I’m a fan of books that weave the political with the personal, books that explore spirituality, philosophy, history and literature. Of the most recent books I’ve immersed myself in, I’ve thoroughly enjoyed Viet Thanh Nguyen’s The Sympathizer, Rabih Alameddine’s An Unnecessary Woman and Alain de Botton’s On Love: A Novel.

Lucy’s story wasn’t as wild, or philosophical, or as political as I’m used to but her voice stayed with me for a few days after I finished. She wrote about reading a lot, something I discovered after looking at all the pages I marked and went back to. Just like me, she grew up in the company of books. And just like me, she dreamt of being a writer.

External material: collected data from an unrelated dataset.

@[simp] theorem State.coldRead_line_frame (s : State) (f : TurnFrame) (turnerOk : Bool) :
    (s.coldRead f turnerOk).line.overridden = s.line.overridden ∧
    (s.coldRead f turnerOk).line.checkFailures = s.line.checkFailures ∧
    (s.coldRead f turnerOk).line.ownAborted = s.line.ownAborted := by
  and_intros <;> unfold State.coldRead <;> (try dsimp only) <;> (repeat' split) <;> simp

@[simp] theorem State.joinRead_line_frame (s : State) :
    (s.joinRead).line.round = s.line.round ∧ (s.joinRead).line.clean = s.line.clean ∧
    (s.joinRead).line.dissenting = s.line.dissenting ∧ (s.joinRead).line.rounds = s.line.rounds ∧
    (s.joinRead).line.openingHeard = s.line.openingHeard ∧ (s.joinRead).line.muteCount = s.line.muteCount ∧
    (s.joinRead).line.muteTimer = s.line.muteTimer ∧ (s.joinRead).line.sinceOpening = s.line.sinceOpening ∧
    (s.joinRead).line.lastSender = s.line.lastSender ∧ (s.joinRead).line.overridden = s.line.overridden ∧
    (s.joinRead).line.turnTaken = s.line.turnTaken ∧ (s.joinRead).line.joinBlocked = s.line.joinBlocked ∧
    (s.joinRead).line.checkFailures = s.line.checkFailures ∧ (s.joinRead).line.ownAborted = s.line.ownAborted ∧
    (s.joinRead).line.missedTurns = s.line.missedTurns := by
  and_intros <;> unfold State.joinRead <;> (try dsimp only) <;> (repeat' split) <;> simp

@[simp] theorem State.frameEnd_line_frame (s : State) :
    (s.frameEnd).line.state = s.line.state ∧ (s.frameEnd).line.round = s.line.round ∧
    (s.frameEnd).line.clean = s.line.clean ∧ (s.frameEnd).line.record = s.line.record ∧
    (s.frameEnd).line.dissenting = s.line.dissenting ∧ (s.frameEnd).line.aborts = s.line.aborts ∧
    (s.frameEnd).line.rounds = s.line.rounds ∧ (s.frameEnd).line.openingHeard = s.line.openingHeard ∧
    (s.frameEnd).line.muteCount = s.line.muteCount ∧ (s.frameEnd).line.muteTimer = s.line.muteTimer ∧
    (s.frameEnd).line.coldWait = s.line.coldWait ∧ (s.frameEnd).line.coldDue = s.line.coldDue ∧
    (s.frameEnd).line.isolation = s.line.isolation ∧ (s.frameEnd).line.isolated = s.line.isolated ∧
    (s.frameEnd).line.roundPart = s.line.roundPart ∧
    (s.frameEnd).line.lastSender = s.line.lastSender ∧ (s.frameEnd).line.sending = s.line.sending ∧
    (s.frameEnd).line.turnTaken = s.line.turnTaken ∧ (s.frameEnd).line.checkFailures = s.line.checkFailures ∧
    (s.frameEnd).line.ownAborted = s.line.ownAborted ∧ (s.frameEnd).line.missedTurns = s.line.missedTurns := by
  and_intros <;> unfold State.frameEnd <;> (try dsimp only) <;> (repeat' split) <;> simp

@[simp] theorem State.restartCold_line_frame (s : State) :
    (s.restartCold).line.state = s.line.state ∧ (s.restartCold).line.round = s.line.round ∧
    (s.restartCold).line.clean = s.line.clean ∧ (s.restartCold).line.record = s.line.record ∧
    (s.restartCold).line.dissenting = s.line.dissenting ∧ (s.restartCold).line.aborts = s.line.aborts ∧
    (s.restartCold).line.rounds = s.line.rounds ∧ (s.restartCold).line.openingHeard = s.line.openingHeard ∧
    (s.restartCold).line.muteCount = s.line.muteCount ∧ (s.restartCold).line.muteTimer = s.line.muteTimer ∧
    (s.restartCold).line.isolation = s.line.isolation ∧ (s.restartCold).line.isolated = s.line.isolated ∧
    (s.restartCold).line.sinceOpening = s.line.sinceOpening ∧
    (s.restartCold).line.roundPart = s.line.roundPart ∧ (s.restartCold).line.lastSender = s.line.lastSender ∧
    (s.restartCold).line.silence = s.line.silence ∧ (s.restartCold).line.onLine = s.line.onLine ∧
    (s.restartCold).line.sending = s.line.sending ∧ (s.restartCold).line.overridden = s.line.overridden ∧
    (s.restartCold).line.turnTaken = s.line.turnTaken ∧ (s.restartCold).line.joinBlocked = s.line.joinBlocked ∧
    (s.restartCold).line.checkFailures = s.line.checkFailures ∧
    (s.restartCold).line.ownAborted = s.line.ownAborted ∧
    (s.restartCold).line.missedTurns = s.line.missedTurns := by
  and_intros <;> unfold State.restartCold <;> (try dsimp only) <;> (repeat' split) <;> simp

@[simp] theorem State.duplicate_line_frame (s : State) :
    (s.duplicate).line.round = s.line.round ∧ (s.duplicate).line.aborts = s.line.aborts ∧
    (s.duplicate).line.rounds = s.line.rounds ∧ (s.duplicate).line.openingHeard = s.line.openingHeard ∧
    (s.duplicate).line.sinceOpening = s.line.sinceOpening ∧ (s.duplicate).line.roundPart = s.line.roundPart ∧
    (s.duplicate).line.lastSender = s.line.lastSender ∧ (s.duplicate).line.silence = s.line.silence ∧
    (s.duplicate).line.onLine = s.line.onLine ∧ (s.duplicate).line.sending = s.line.sending ∧
    (s.duplicate).line.overridden = s.line.overridden ∧ (s.duplicate).line.turnTaken = s.line.turnTaken ∧
    (s.duplicate).line.joinBlocked = s.line.joinBlocked ∧
    (s.duplicate).line.checkFailures = s.line.checkFailures ∧
    (s.duplicate).line.ownAborted = s.line.ownAborted ∧
    (s.duplicate).line.missedTurns = s.line.missedTurns := by
  and_intros <;> unfold State.duplicate <;> (try dsimp only) <;> (repeat' split) <;> simp

@[simp] theorem State.hearRound_line_frame (s : State) (f : TurnFrame) (late : Bool) :
    (s.hearRound f late).line.isolation = s.line.isolation ∧
    (s.hearRound f late).line.isolated = s.line.isolated ∧
    (s.hearRound f late).line.lastSender = s.line.lastSender ∧
    (s.hearRound f late).line.silence = s.line.silence ∧ (s.hearRound f late).line.onLine = s.line.onLine ∧
    (s.hearRound f late).line.sending = s.line.sending ∧
    (s.hearRound f late).line.overridden = s.line.overridden ∧
    (s.hearRound f late).line.checkFailures = s.line.checkFailures ∧
    (s.hearRound f late).line.ownAborted = s.line.ownAborted ∧
    (s.hearRound f late).line.missedTurns = s.line.missedTurns := by
  and_intros <;> unfold State.hearRound <;> (try dsimp only) <;> (repeat' split) <;> simp

@[simp] theorem State.hearContent_line_frame (s : State) (f : TurnFrame) :
    (s.hearContent f).line.state = s.line.state ∧ (s.hearContent f).line.round = s.line.round ∧
    (s.hearContent f).line.clean = s.line.clean ∧ (s.hearContent f).line.dissenting = s.line.dissenting ∧
    (s.hearContent f).line.aborts = s.line.aborts ∧ (s.hearContent f).line.rounds = s.line.rounds ∧
    (s.hearContent f).line.openingHeard = s.line.openingHeard ∧
    (s.hearContent f).line.muteCount = s.line.muteCount ∧ (s.hearContent f).line.muteTimer = s.line.muteTimer ∧
    (s.hearContent f).line.coldWait = s.line.coldWait ∧ (s.hearContent f).line.coldDue = s.line.coldDue ∧
    (s.hearContent f).line.sinceOpening = s.line.sinceOpening ∧
    (s.hearContent f).line.roundPart = s.line.roundPart ∧
    (s.hearContent f).line.lastSender = s.line.lastSender ∧ (s.hearContent f).line.silence = s.line.silence ∧
    (s.hearContent f).line.onLine = s.line.onLine ∧ (s.hearContent f).line.sending = s.line.sending ∧
    (s.hearContent f).line.overridden = s.line.overridden ∧
    (s.hearContent f).line.turnTaken = s.line.turnTaken ∧
    (s.hearContent f).line.joinBlocked = s.line.joinBlocked ∧
    (s.hearContent f).line.checkFailures = s.line.checkFailures ∧
    (s.hearContent f).line.ownAborted = s.line.ownAborted := by
  and_intros <;> unfold State.hearContent <;> (try dsimp only) <;> (repeat' split) <;> simp

@[simp] theorem State.hearTurn_line_frame (s : State) (f : TurnFrame) :
    (s.hearTurn f).line.sending = s.line.sending ∧ (s.hearTurn f).line.checkFailures = s.line.checkFailures ∧
    (s.hearTurn f).line.ownAborted = s.line.ownAborted := by
  and_intros <;> unfold State.hearTurn <;> (try dsimp only) <;> (repeat' split) <;> simp

@[simp] theorem State.hearJoin_line_frame (s : State) (f : JoinFrame) :
    (s.hearJoin f).line.round = s.line.round ∧ (s.hearJoin f).line.aborts = s.line.aborts ∧
    (s.hearJoin f).line.rounds = s.line.rounds ∧ (s.hearJoin f).line.openingHeard = s.line.openingHeard ∧
    (s.hearJoin f).line.lastSender = s.line.lastSender ∧ (s.hearJoin f).line.sending = s.line.sending ∧
    (s.hearJoin f).line.turnTaken = s.line.turnTaken ∧
    (s.hearJoin f).line.checkFailures = s.line.checkFailures ∧
    (s.hearJoin f).line.ownAborted = s.line.ownAborted ∧
    (s.hearJoin f).line.missedTurns = s.line.missedTurns := by
  and_intros <;> unfold State.hearJoin <;> (try dsimp only) <;> (repeat' split) <;> simp

@[simp] theorem State.checkFailed_line_frame (s : State) :
    (s.checkFailed).line.state = s.line.state ∧ (s.checkFailed).line.round = s.line.round ∧
    (s.checkFailed).line.clean = s.line.clean ∧ (s.checkFailed).line.dissenting = s.line.dissenting ∧
    (s.checkFailed).line.aborts = s.line.aborts ∧ (s.checkFailed).line.rounds = s.line.rounds ∧
    (s.checkFailed).line.openingHeard = s.line.openingHeard ∧
    (s.checkFailed).line.muteCount = s.line.muteCount ∧ (s.checkFailed).line.muteTimer = s.line.muteTimer ∧
    (s.checkFailed).line.coldWait = s.line.coldWait ∧ (s.checkFailed).line.coldDue = s.line.coldDue ∧
    (s.checkFailed).line.isolation = s.line.isolation ∧ (s.checkFailed).line.isolated = s.line.isolated ∧
    (s.checkFailed).line.sinceOpening = s.line.sinceOpening ∧
    (s.checkFailed).line.roundPart = s.line.roundPart ∧ (s.checkFailed).line.lastSender = s.line.lastSender ∧
    (s.checkFailed).line.silence = s.line.silence ∧ (s.checkFailed).line.onLine = s.line.onLine ∧
    (s.checkFailed).line.sending = s.line.sending ∧ (s.checkFailed).line.overridden = s.line.overridden ∧
    (s.checkFailed).line.turnTaken = s.line.turnTaken ∧ (s.checkFailed).line.joinBlocked = s.line.joinBlocked ∧
    (s.checkFailed).line.ownAborted = s.line.ownAborted ∧
    (s.checkFailed).line.missedTurns = s.line.missedTurns := by
  and_intros <;> unfold State.checkFailed <;> (try dsimp only) <;> (repeat' split) <;> simp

My teacher saw that I loved reading, and she gave me books, even grown-up books, and I read them. And then later in high school I still read books, when my one work was done, in the warm school. But the books brought me things. This is my point. They made me feel less alone. This is my point. And I thought: I will write and people will not feel alone!

The stark simplicity and honesty of her voice struck me as genuine and whereas in other instances I would be uncomfortable, I was with her.

I say this because as a queer brown immigrant from the Philippines, it’s rare that I am able to find connections with those who enjoy (whether they are aware of it or not, whether they are complicit or not) privileges that have caused the oppression of others.